| EXERCISE AIM |
Up to and including the line that contains "some (5, 3))", write out each line of the material from its first line, exactly.

| DATA RECORDS |
<<<<

/-! ## Start-up injection (R352, R353, R399 to R401) -/

/-- An island is treated as lost (R368): its peer logs it and commands in its place. -/
def State.islandLost (s : State) (i code : Nat) : State :=
  if !(s.island (1 - i)).alive then s
  else
    let s := (s.modIsland (1 - i) fun x => { x with peerLost := true }).islandReport (1 - i) code 2
    if s.commanding = some i then s.takeCommand (1 - i) code else s

/-- The pair and, for a signature fold, the tile that an instance of Table 10.7 concerns, its rows taken in order: 6 agreement
comparators, 3 relays, 3 chunk comparators, 240 folds, 3 timers, 3 paths (DEDUCED, log 33). -/
def gaugeInstance (n : Nat) : Nat × Option (Nat × Nat) :=
  if n < 12 then (n % 3, none)
  else if n < 252 then ((n - 12) / 40 % 3, some ((n - 12) / 40, (n - 12) % 40))
  else (n % 3, none)

/-- The self-test source asks for D3 until the next main-path start because of the record with number `cause` (R210, R401). -/
def State.selfTest (s : State) (cause : Nat) : State := s.request 6 3 cause 0x910

/-- A die that fails its injections is off at this start (Table 12.5). -/
def State.dieOutAtStart (s : State) (d : Nat) : State :=
  if d < 6 then (s.dieOut d).forceSplits s.gauge.forced else s

/-- A regulator that did not report (Table 12.5, row 6): its guarantee is counted unmet. Instances 0 to 14 are the partitions,
15 to 45 the stalls. -/
def State.guaranteeUnmet (s : State) (n : Nat) : State :=
  if 15 ≤ n then s.shedOne (.stallMin (n - 14))
  else if s.fld .MEM_PART_CFG_CLASS n = 0 then
    if s.memSys.safetyUnmet then s
    else ({ s with memSys := { s.memSys with safetyUnmet := true } }).report 0x524 3 (request := some (5, 3))
  else s.shedOne (.partMin n)

/-- The consequence of an injection not reported (Table 12.5), whose INJECT_FAIL record has number `cause`. -/
def State.injectConsequence (s : State) (row n cause : Nat) : State :=
  match row with
  | 1 | 2 =>
    if n < 6 then s.dieOutAtStart n
    else if n = 6 then { s with swatch := { s.swatch with suspended := true } } else s.islandLost (n - 7) 0x811
  | 3 =>
    let (k, tile) := gaugeInstance n
    let s := (s.report 0x730 2 (some k)).forceSplits (s.gauge.forced ||| 2 ^ k)
    match tile with
    | some (d, t) => s.tileFault d (s.physOf d t)
    | none => s
  | 4 => s.dieOutAtStart (n / 64)
  | 5 => s.retire (n % 64)
  | 6 => s.guaranteeUnmet n
  | 7 =>
    ({ s with memSys := { s.memSys with linkUp := setAt s.memSys.linkUp n false } }).report 0x530 (if s.inDrive then 3 else 2)
  | 8 =>
    let s := { s with swatch := { s.swatch with pairHeld := true } }
    if s.pairUp then s.pairLost else s.setPair { s.pair with state := 0, phase := 0 }
  | 9 => { s with swatch := { s.swatch with badPorts := s.swatch.badPorts ++ [n] } }
  | 10 => s.laneOut (n % 64)
  | 11 =>
    let pairs := (s.thermal.pairs.mapIdx fun i p => if i = n then { p with held := true } else p)
    ({ s with thermal := { s.thermal with pairs := pairs } }).report 0xA31 1 (some n)
  | 12 | 13 => s.selfTest cause
  | 14 => s.islandLost (n % 2) 0x811
  | 15 => (s.islandDown (n % 2)).islandLost (n % 2) 0x810
  | _ => s

/-- An injection of this main-path start was not reported: its row and instance. -/
def State.noteUnreported (s : State) (row inst : Nat) : State :=
  if row = 15 then s else { s with swatch := { s.swatch with unreported := s.swatch.unreported ++ [(row, inst)] } }

/-- Is an injection of a row out that a report is late for (R399, R401): one of a main-path start, 1 ms after they began, or of an island's
reset for row 15, between 1 and 50 ms after it? -/
def State.injectLate (s : State) (row inst : Nat) : Bool :=
  if row = 15 then
    let x := s.island (inst % 2)
    x.alive && decide (x.upAt + 1000000 ≤ x.clock) && decide (x.clock ≤ x.upAt + 50000000)
  else row != 0 && s.swatch.injecting.any fun t => decide (t + 1000000 ≤ s.now)

/-- INJECT_REPORT_TIMEOUT (R401): an injection of a main-path start, or of an island's reset for row 15, not reported within
1 ms. -/
def execInjectReportTimeout (row : Fin 16) (inst : Nat) (s : State) : Out :=
  let r := row.val
  if !s.injectLate r inst then .next s
  else
    let d := r * 256 + inst % 256
    let cause := s.arbSeq
    let s := (s.report 0x910 2 (some d)).setFld .HUB_CFG_INJECT_STATUS_LAST_CHECKER d
    .next (((s.count .HUB_CFG_INJECT_STATUS_FAILED).noteUnreported r inst).injectConsequence r inst cause)

/-! ## IEEE 1149.1 and the clearing of secrets (R402 to R404) -/

/-- The instruction in force on the test access port. -/
def State.setJtag (s : State) (n : Nat) : State := { s with boot := { s.boot with jtag := n } }

/-- BYPASS, IDCODE and SAMPLE/PRELOAD, in every mode (R402). -/
def execBypass (s : State) : Out := .next (s.setJtag 1)
def execIdcode (s : State) : Out := .next (s.setJtag 2)
def execSamplePreload (s : State) : Out := .next (s.setJtag 3)

/-- An access that is open only while CLEARED is 1, within the scope of the token (R402, R460). -/
def State.opened (s : State) (scopeBit : Nat) : Bool := s.fld .SEC_SCAN_STATUS_CLEARED == 1 && bit s.boot.scope scopeBit

/-- EXTEST. -/
def execExtest (s : State) : Out := .next (if s.opened 2 then s.setJtag 4 else s)

/-- INTERNAL_SCAN. -/
def execInternalScan (s : State) : Out := .next (if s.opened 1 then s.setJtag 5 else s)

/-- DEBUG_ACCESS. -/
def execDebugAccess (s : State) : Out := .next (if s.opened 0 then s.setJtag 6 else s)

/-- Every secret is overwritten (R403): the seed, from which the private key follows, and the PUF's secret, stall keys, and the signing state
of a quote in progress; `left` are the stores whose read-back is not zero. -/
def State.clearSecrets (s : State) (left : Nat) : State :=
  let s := s.sealStalls
  let stalls := s.stalls.map fun e => (e.1, { e.2 with key := none })
  { s with boot := { s.boot with seed := none, puf := false, quoting := none, stores := left }, stalls := stalls }

/-- SCAN_CLEARED (R403, R404): with every read-back zero CLEARED is set and the device enters Service; otherwise it stays in
Park. -/
def execScanCleared (allZero : Bool) (s : State) : Out :=
  if s.transition ≠ .clearing then .next s
  else
    let (v, s') := s.free 5
    let s := { (if allZero then s.clearSecrets 0 else s'.clearSecrets (1 + v % 31)) with transition := .none }
    if allZero then
      let s := (s.setFld .SEC_SCAN_STATUS_CLEARED 1).setFld .SEC_SCAN_STATUS_SERVICE 1
      let s := s.setFld .SEC_SCAN_STATUS_LAST_CODE 0x920
      .next (State.settleMode { s.report 0x920 0 with mode := .service })
    else .next (((s.setFld .SEC_SCAN_STATUS_LAST_CODE 0x921).report 0x921 2).settleMode)

end Sys2Proof.Machine
end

>>>>

| SOLUTION TO THIS TASK |
/-! ## Start-up injection (R352, R353, R399 to R401) -/

/-- An island is treated as lost (R368): its peer logs it and commands in its place. -/
def State.islandLost (s : State) (i code : Nat) : State :=
  if !(s.island (1 - i)).alive then s
  else
    let s := (s.modIsland (1 - i) fun x => { x with peerLost := true }).islandReport (1 - i) code 2
    if s.commanding = some i then s.takeCommand (1 - i) code else s

/-- The pair and, for a signature fold, the tile that an instance of Table 10.7 concerns, its rows taken in order: 6 agreement
comparators, 3 relays, 3 chunk comparators, 240 folds, 3 timers, 3 paths (DEDUCED, log 33). -/
def gaugeInstance (n : Nat) : Nat × Option (Nat × Nat) :=
  if n < 12 then (n % 3, none)
  else if n < 252 then ((n - 12) / 40 % 3, some ((n - 12) / 40, (n - 12) % 40))
  else (n % 3, none)

/-- The self-test source asks for D3 until the next main-path start because of the record with number `cause` (R210, R401). -/
def State.selfTest (s : State) (cause : Nat) : State := s.request 6 3 cause 0x910

/-- A die that fails its injections is off at this start (Table 12.5). -/
def State.dieOutAtStart (s : State) (d : Nat) : State :=
  if d < 6 then (s.dieOut d).forceSplits s.gauge.forced else s

/-- A regulator that did not report (Table 12.5, row 6): its guarantee is counted unmet. Instances 0 to 14 are the partitions,
15 to 45 the stalls. -/
def State.guaranteeUnmet (s : State) (n : Nat) : State :=
  if 15 ≤ n then s.shedOne (.stallMin (n - 14))
  else if s.fld .MEM_PART_CFG_CLASS n = 0 then
    if s.memSys.safetyUnmet then s
    else ({ s with memSys := { s.memSys with safetyUnmet := true } }).report 0x524 3 (request := some (5, 3))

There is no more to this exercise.